* **Collected data entries**:
@[simp] theorem RegWrite.csp_frame (x : RegWrite) (d : Dev) :
    (RegWrite.csp x d).now = d.now ∧ (RegWrite.csp x d).mem = d.mem ∧ (RegWrite.csp x d).scene = d.scene ∧ (RegWrite.csp x d).ledger = d.ledger ∧ (RegWrite.csp x d).queues = d.queues ∧ (RegWrite.csp x d).turn = d.turn ∧ (RegWrite.csp x d).lastTurn = d.lastTurn ∧ (RegWrite.csp x d).rings = d.rings ∧ (RegWrite.csp x d).canvases = d.canvases ∧ (RegWrite.csp x d).comp = d.comp ∧ (RegWrite.csp x d).ports = d.ports ∧ (RegWrite.csp x d).chans = d.chans ∧ (RegWrite.csp x d).timers = d.timers ∧ (RegWrite.csp x d).mrv = d.mrv ∧ (RegWrite.csp x d).engines = d.engines ∧ (RegWrite.csp x d).regions = d.regions ∧ (RegWrite.csp x d).mct = d.mct ∧ (RegWrite.csp x d).acc = d.acc ∧ (RegWrite.csp x d).flt = d.flt ∧ (RegWrite.csp x d).svc = d.svc ∧ (RegWrite.csp x d).tb = d.tb ∧ (RegWrite.csp x d).clk = d.clk ∧ (RegWrite.csp x d).rst = d.rst ∧ (RegWrite.csp x d).hif = d.hif ∧ (RegWrite.csp x d).pins = d.pins := by
  simp [RegWrite.csp]

@[simp] theorem RegWrite.cnv_frame (x : RegWrite) (d : Dev) :
    (RegWrite.cnv x d).now = d.now ∧ (RegWrite.cnv x d).luts = d.luts ∧ (RegWrite.cnv x d).turn = d.turn ∧ (RegWrite.cnv x d).lastTurn = d.lastTurn ∧ (RegWrite.cnv x d).chans = d.chans ∧ (RegWrite.cnv x d).timers = d.timers ∧ (RegWrite.cnv x d).engines = d.engines ∧ (RegWrite.cnv x d).svc = d.svc ∧ (RegWrite.cnv x d).tb = d.tb ∧ (RegWrite.cnv x d).clk = d.clk ∧ (RegWrite.cnv x d).rst = d.rst := by
  simp [RegWrite.cnv]

@[simp] theorem RegWrite.dpt_frame (x : RegWrite) (d : Dev) :
    (RegWrite.dpt x d).now = d.now ∧ (RegWrite.dpt x d).luts = d.luts ∧ (RegWrite.dpt x d).mem = d.mem ∧ (RegWrite.dpt x d).scene = d.scene ∧ (RegWrite.dpt x d).ledger = d.ledger ∧ (RegWrite.dpt x d).queues = d.queues ∧ (RegWrite.dpt x d).turn = d.turn ∧ (RegWrite.dpt x d).lastTurn = d.lastTurn ∧ (RegWrite.dpt x d).rings = d.rings ∧ (RegWrite.dpt x d).comp = d.comp ∧ (RegWrite.dpt x d).chans = d.chans ∧ (RegWrite.dpt x d).timers = d.timers ∧ (RegWrite.dpt x d).mrv = d.mrv ∧ (RegWrite.dpt x d).engines = d.engines ∧ (RegWrite.dpt x d).regions = d.regions ∧ (RegWrite.dpt x d).mct = d.mct ∧ (RegWrite.dpt x d).cru = d.cru ∧ (RegWrite.dpt x d).acc = d.acc ∧ (RegWrite.dpt x d).svc = d.svc ∧ (RegWrite.dpt x d).tb = d.tb ∧ (RegWrite.dpt x d).clk = d.clk ∧ (RegWrite.dpt x d).rst = d.rst ∧ (RegWrite.dpt x d).hif = d.hif ∧ (RegWrite.dpt x d).pins = d.pins := by
  simp [RegWrite.dpt]

@[simp] theorem RegWrite.dma_frame (x : RegWrite) (d : Dev) :
    (RegWrite.dma x d).now = d.now ∧ (RegWrite.dma x d).regs = d.regs ∧ (RegWrite.dma x d).luts = d.luts ∧ (RegWrite.dma x d).mem = d.mem ∧ (RegWrite.dma x d).scene = d.scene ∧ (RegWrite.dma x d).ledger = d.ledger ∧ (RegWrite.dma x d).queues = d.queues ∧ (RegWrite.dma x d).turn = d.turn ∧ (RegWrite.dma x d).lastTurn = d.lastTurn ∧ (RegWrite.dma x d).rings = d.rings ∧ (RegWrite.dma x d).canvases = d.canvases ∧ (RegWrite.dma x d).comp = d.comp ∧ (RegWrite.dma x d).ports = d.ports ∧ (RegWrite.dma x d).chans = d.chans ∧ (RegWrite.dma x d).mrv = d.mrv ∧ (RegWrite.dma x d).engines = d.engines ∧ (RegWrite.dma x d).regions = d.regions ∧ (RegWrite.dma x d).mct = d.mct ∧ (RegWrite.dma x d).cru = d.cru ∧ (RegWrite.dma x d).acc = d.acc ∧ (RegWrite.dma x d).flt = d.flt ∧ (RegWrite.dma x d).svc = d.svc ∧ (RegWrite.dma x d).tb = d.tb ∧ (RegWrite.dma x d).clk = d.clk ∧ (RegWrite.dma x d).rst = d.rst ∧ (RegWrite.dma x d).hif = d.hif ∧ (RegWrite.dma x d).pins = d.pins := by
  unfold RegWrite.dma; (repeat' split) <;> simp

@[simp] theorem RegWrite.chan_frame (x : RegWrite) (d : Dev) :
    (RegWrite.chan x d).now = d.now ∧ (RegWrite.chan x d).luts = d.luts ∧ (RegWrite.chan x d).scene = d.scene ∧ (RegWrite.chan x d).ledger = d.ledger ∧ (RegWrite.chan x d).turn = d.turn ∧ (RegWrite.chan x d).lastTurn = d.lastTurn ∧ (RegWrite.chan x d).canvases = d.canvases ∧ (RegWrite.chan x d).comp = d.comp ∧ (RegWrite.chan x d).ports = d.ports ∧ (RegWrite.chan x d).timers = d.timers ∧ (RegWrite.chan x d).mrv = d.mrv ∧ (RegWrite.chan x d).engines = d.engines ∧ (RegWrite.chan x d).regions = d.regions ∧ (RegWrite.chan x d).svc = d.svc ∧ (RegWrite.chan x d).tb = d.tb ∧ (RegWrite.chan x d).clk = d.clk ∧ (RegWrite.chan x d).rst = d.rst ∧ (RegWrite.chan x d).pins = d.pins := by
  simp [RegWrite.chan]

@[simp] theorem RegWrite.cvu_frame (x : RegWrite) (d : Dev) :
    (RegWrite.cvu x d).now = d.now ∧ (RegWrite.cvu x d).luts = d.luts ∧ (RegWrite.cvu x d).scene = d.scene ∧ (RegWrite.cvu x d).ledger = d.ledger ∧ (RegWrite.cvu x d).turn = d.turn ∧ (RegWrite.cvu x d).lastTurn = d.lastTurn ∧ (RegWrite.cvu x d).canvases = d.canvases ∧ (RegWrite.cvu x d).comp = d.comp ∧ (RegWrite.cvu x d).ports = d.ports ∧ (RegWrite.cvu x d).chans = d.chans ∧ (RegWrite.cvu x d).timers = d.timers ∧ (RegWrite.cvu x d).mrv = d.mrv ∧ (RegWrite.cvu x d).svc = d.svc ∧ (RegWrite.cvu x d).tb = d.tb ∧ (RegWrite.cvu x d).clk = d.clk ∧ (RegWrite.cvu x d).rst = d.rst ∧ (RegWrite.cvu x d).pins = d.pins := by
  simp [RegWrite.cvu]

@[simp] theorem RegWrite.effect_frame (x : RegWrite) (wasOver : Bool) (d : Dev) : (RegWrite.effect x wasOver d).now = d.now := by
  unfold RegWrite.effect; (repeat' split) <;> simp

* **TASK INSTRUCTIONS**: Go through the entries above and copy out every line that includes the word "repeat".

* **REPLY TO THE TASK**:
  unfold RegWrite.dma; (repeat' split) <;> simp
  unfold RegWrite.effect; (repeat' split) <;> simp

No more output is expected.